We noticed the name CineMag popping up a lot in your decisions for the transformers you use in your gear.
Why do you pick CineMag Transformers over other brands and what kind of sonic character can we expect in your gear from this choice?

We believe David Guerin is one of the world’s foremost experts on audio transformers and his designs are uncompromising in quality. In circuits such as you'd find in the WA12 and the WA76, there's quite a bit of "mojo" already because of the components we use. Cinemag transformers pair well due to their clean and open sound. You still get that classic transformer sound like you'd hear from a vintage console, but with a bit more clarity in the higher frequencies than other transformers typically provide.

Could you shed a bit of light on what the “Tone” Button on some of your mic pres does?
We know it is a change in impedance - but how does this affect the sound and what would some possible utilisations of this be?

The "Tone" button, to me, is the secret weapon of our preamps. It drops the input impedance from 600 ohms to 150 ohms which is closer to the impedance of a vintage console. With a condenser microphone, pushing the "Tone" button will add gain but not change the sound too much. The magic happens when you're using dynamic microphones! You'll have an increase in gain of about 6dBs as well, but sonically you'll get more low end and generally a more detailed signal. I absolutely love how this sounds on your stereotypical Shure SM57 in front of a guitar cab or a snare. Really fattens things up and gives recorded sources more depth.

In the Analog (as well as digital realm) engineers and artists alike throw around lovely little words like warmth, glue and openness………. How do you, as gear designers decide what the characteristics of words like these mean and quantify them in circuit designs? (You must be succeeding in this as words like these always seem to pop up in your walls upon walls of reviews).

To me, a lot of the terms like mojo, warmth, and glue mean the same things. Some of these can be misnomers, meaning different things to different engineers. I look at these descriptions as how circuitry rounds out harsh transients, tames high frequency information, and sometimes adds THD and clipping. In essence, it's sort of a light "compression" happening on these peaks of a sound wave and technically a loss of that detail (though this "loss of detail" sounds very musical to our ears). This can be achieved with transformers, tubes, NOS Jfets, and even capacitors. Openness I'd say is high frequency clarity or lack of warmth. Engineers tend to think of analog tape as being the tool that graced old records we know and love with "warmth" and "mojo". While it's true, these records were recorded to tape, they also had many other pieces of gear in the signal chain that contributed more to the sound such as the vintage consoles, broadcast compressors, tube microphones, and old RCA ribbons they used. In the age of digital recording, these other pieces of gear have a more important role than they used to; bringing the "mojo" back to a sterile, transparent, digital mix!

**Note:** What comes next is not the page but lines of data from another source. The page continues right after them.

-- ==== Sys2Proof/Machine/Float.lean ====
section
/-! DEFINITION. IEEE 754 binary64 on its bit patterns (R12, R63, R99). A binary64 value IS its 64-bit
pattern here (R11: `f64` and `bits` are exact and total), so every value is representable by
construction. Every finite value is an integer multiple of 2^-1074, which makes exact arithmetic
arithmetic on integers: an operation computes exactly and rounds once. -/

namespace Sys2Proof.Machine

/-! ### Layout and classes (R63) -/

/-- The sign: bit 63. -/
def signOf (x : Word) : Bool := x.msb

/-- Bits [62:0], exponent and fraction together: the magnitude's rank among all magnitudes. -/
def magOf (x : Word) : Nat := x.toNat % 2 ^ 63

/-- The biased exponent e: bits [62:52]. -/
def expOf (x : Word) : Nat := magOf x / 2 ^ 52

/-- The fraction f: bits [51:0]. -/
def fracOf (x : Word) : Nat := magOf x % 2 ^ 52

/-- The magnitude bits of an infinity: e = 2047 and f = 0. -/
def infMag : Nat := 0x7FF0000000000000

/-- e = 2047 and f ≠ 0, whatever the payload (R63, R64). -/
def isNaN (x : Word) : Bool := decide (infMag < magOf x)

/-- ±infinity. -/
def isInf (x : Word) : Bool := magOf x == infMag

/-- Neither an infinity nor a NaN (R12). -/
def isFinite (x : Word) : Bool := decide (magOf x < infMag)

/-- ±0. -/
def isZero (x : Word) : Bool := magOf x == 0

/-- The word of a sign and magnitude bits. -/
def pack (neg : Bool) (mag : Nat) : Word := BitVec.ofNat 64 (mag + (if neg then 2 ^ 63 else 0))

/-- ±infinity. -/
def infWord (neg : Bool) : Word := pack neg infMag

/-- ±0. -/
def zeroWord (neg : Bool) : Word := pack neg 0

/-- The NaN that operations give. No result register ever holds a NaN (R64), so which NaN it is
cannot be observed (log entry 6). -/
def nanWord : Word := 0x7FF8000000000000

/-- The integer m for which the finite magnitude bits stand for m · 2^-1074 (R63): f for e = 0, and
2^(e-1) · (2^52 + f) for 1 ≤ e ≤ 2046. -/
def magValue (mag : Nat) : Nat :=
  if mag / 2 ^ 52 = 0 then mag % 2 ^ 52
  else 2 ^ (mag / 2 ^ 52 - 1) * (2 ^ 52 + mag % 2 ^ 52)

/-- What a bit pattern stands for (R63). -/
inductive F64 where
  | nan
  | inf (neg : Bool)
  /-- (-1)^neg · m · 2^-1074 -/
  | fin (neg : Bool) (m : Nat)
  deriving DecidableEq, Repr

/-- `f64(b)` (R11, R63). -/
def f64 (x : Word) : F64 :=
  if isNaN x then .nan
  else if isInf x then .inf (signOf x)
  else .fin (signOf x) (magValue (magOf x))

/-! ### Rounding (R99) -/

/-- n / d to the nearest integer, ties to even. -/
def roundHalfEven (n d : Nat) : Nat :=
  if 2 * (n % d) < d ∨ (2 * (n % d) = d ∧ n / d % 2 = 0) then n / d else n / d + 1

/-- How many low bits of the integer part of n / d lie below a 53-bit significand. -/
def excess (n d : Nat) : Nat := Nat.log2 (n / d) - 52

/-- The magnitude bits nearest (n / d) · 2^-1074, ties to even, and the infinity where that exceeds
the finite range. The unit in the last place is 2^excess; magnitude bits are excess · 2^52 plus the
number of units, because a significand that carries to 2^53 is the next binade's first one, and with
excess 0 the number of units is the subnormal or first-binade pattern itself. -/
def roundMag (n d : Nat) : Nat :=
  min infMag (excess n d * 2 ^ 52 + roundHalfEven n (d * 2 ^ excess n d))

/-- m with its sign, as an integer. -/
def signed (neg : Bool) (m : Nat) : Int := if neg then -(m : Int) else (m : Int)

/-! ### The operations (R12, R99) -/

/-- `-a`: the sign bit flips, all other bits stay. -/
def fneg (a : Word) : Word := pack (!signOf a) (magOf a)

/-- The sum of two finite values, rounded once. An exact zero keeps the sign of like-signed zeros and
is +0 otherwise. -/
def addFinite (s : Bool) (m : Nat) (t : Bool) (n : Nat) : Word :=
  let x := signed s m + signed t n
  if x = 0 then zeroWord (s && t)
  else pack (decide (x < 0)) (roundMag x.natAbs 1)

/-- `a + b` -/
def fadd (a b : Word) : Word :=
  match f64 a, f64 b with
  | .nan, _ => nanWord
  | _, .nan => nanWord
  | .inf s, .inf t => if s = t then infWord s else nanWord
  | .inf s, .fin _ _ => infWord s
  | .fin _ _, .inf t => infWord t
  | .fin s m, .fin t n => addFinite s m t n

/-- `a - b` -/
def fsub (a b : Word) : Word := fadd a (fneg b)

/-- `a × b` -/
def fmul (a b : Word) : Word :=
  match f64 a, f64 b with
  | .nan, _ => nanWord
  | _, .nan => nanWord
  | .inf s, .inf t => infWord (s ^^ t)
  | .inf s, .fin t n => if n = 0 then nanWord else infWord (s ^^ t)
  | .fin s m, .inf t => if m = 0 then nanWord else infWord (s ^^ t)
  | .fin s m, .fin t n => pack (s ^^ t) (roundMag (m * n) (2 ^ 1074))

/-- `a / b` -/
def fdiv (a b : Word) : Word :=
  match f64 a, f64 b with
  | .nan, _ => nanWord
  | _, .nan => nanWord
  | .inf _, .inf _ => nanWord
  | .inf s, .fin t _ => infWord (s ^^ t)
  | .fin s _, .inf t => zeroWord (s ^^ t)
  | .fin s m, .fin t n =>
    if n = 0 then (if m = 0 then nanWord else infWord (s ^^ t))
    else pack (s ^^ t) (roundMag (m * 2 ^ 1074) n)

/-- `a < b`, false with a NaN operand (R12). `a > b` is `flt b a`. -/
def flt (a b : Word) : Bool :=
  match f64 a, f64 b with
  | .nan, _ => false
  | _, .nan => false
  | .inf s, .inf t => s && !t
  | .inf s, .fin _ _ => s
  | .fin _ _, .inf t => !t
  | .fin s m, .fin t n => decide (signed s m < signed t n)

/-! ### Constants (R71) -/

/-- 1.0 -/
def oneWord : Word := 0x3FF0000000000000

/-- 2.0 -/
def twoWord : Word := 0x4000000000000000

/-- 10.0 -/
def tenWord : Word := 0x4024000000000000

/-- 40.0 -/
def fortyWord : Word := 0x4044000000000000

end Sys2Proof.Machine
end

Some of the massive popularity of your gear could also be attributed to the aesthetic and visual design of the gear - If you see it in studio photos or a video there is no mistaking what a piece of Warm Audio gear looks like - especially the super bright orange preamp line.
What drives the aesthetic choices you make for you gear. Was it a conscious decision to make them so visually striking?

We are glad you like the look of the units! When the company started the orange color was simply picked because it was "different" and looked somewhat retro. After creating a few products we decided we wanted to deviate from the all orange color and make the WA76 look like a vintage 1176, after all many users have wanted to own a real 1176 for much of their careers but couldn't justify the cost. After the WA76 was released, many people loved the sound but also the similar look it had to its vintage counterpart. From that point on we decided to make other products that looked similar to vintage products as our customer's clearly liked this.

Recently you released the very well received EQP-WA, based on the EQP-1A.
What kind of testing was involved in re-creating such a legendary piece of gear and was there a specific unit that it was taking inspiration from? Was it hard to get the very particular Pultec style curves happening and working like a Pultec?

Our EQP-WA is very similar electrically to the vintage Pultec EQP-1A, the way it uses the inductor based EQ, as well as the 2x tube makeup with a high voltage tube amplifier. It's also transformer balanced in and out as the original was, with CineMag transformers. We did remove the interstage transformer from our circuit design and made up for the additional gain needed by hot-rodding the tube make-up stage to have a little more gain. Other than this the design is very similar to the vintage model.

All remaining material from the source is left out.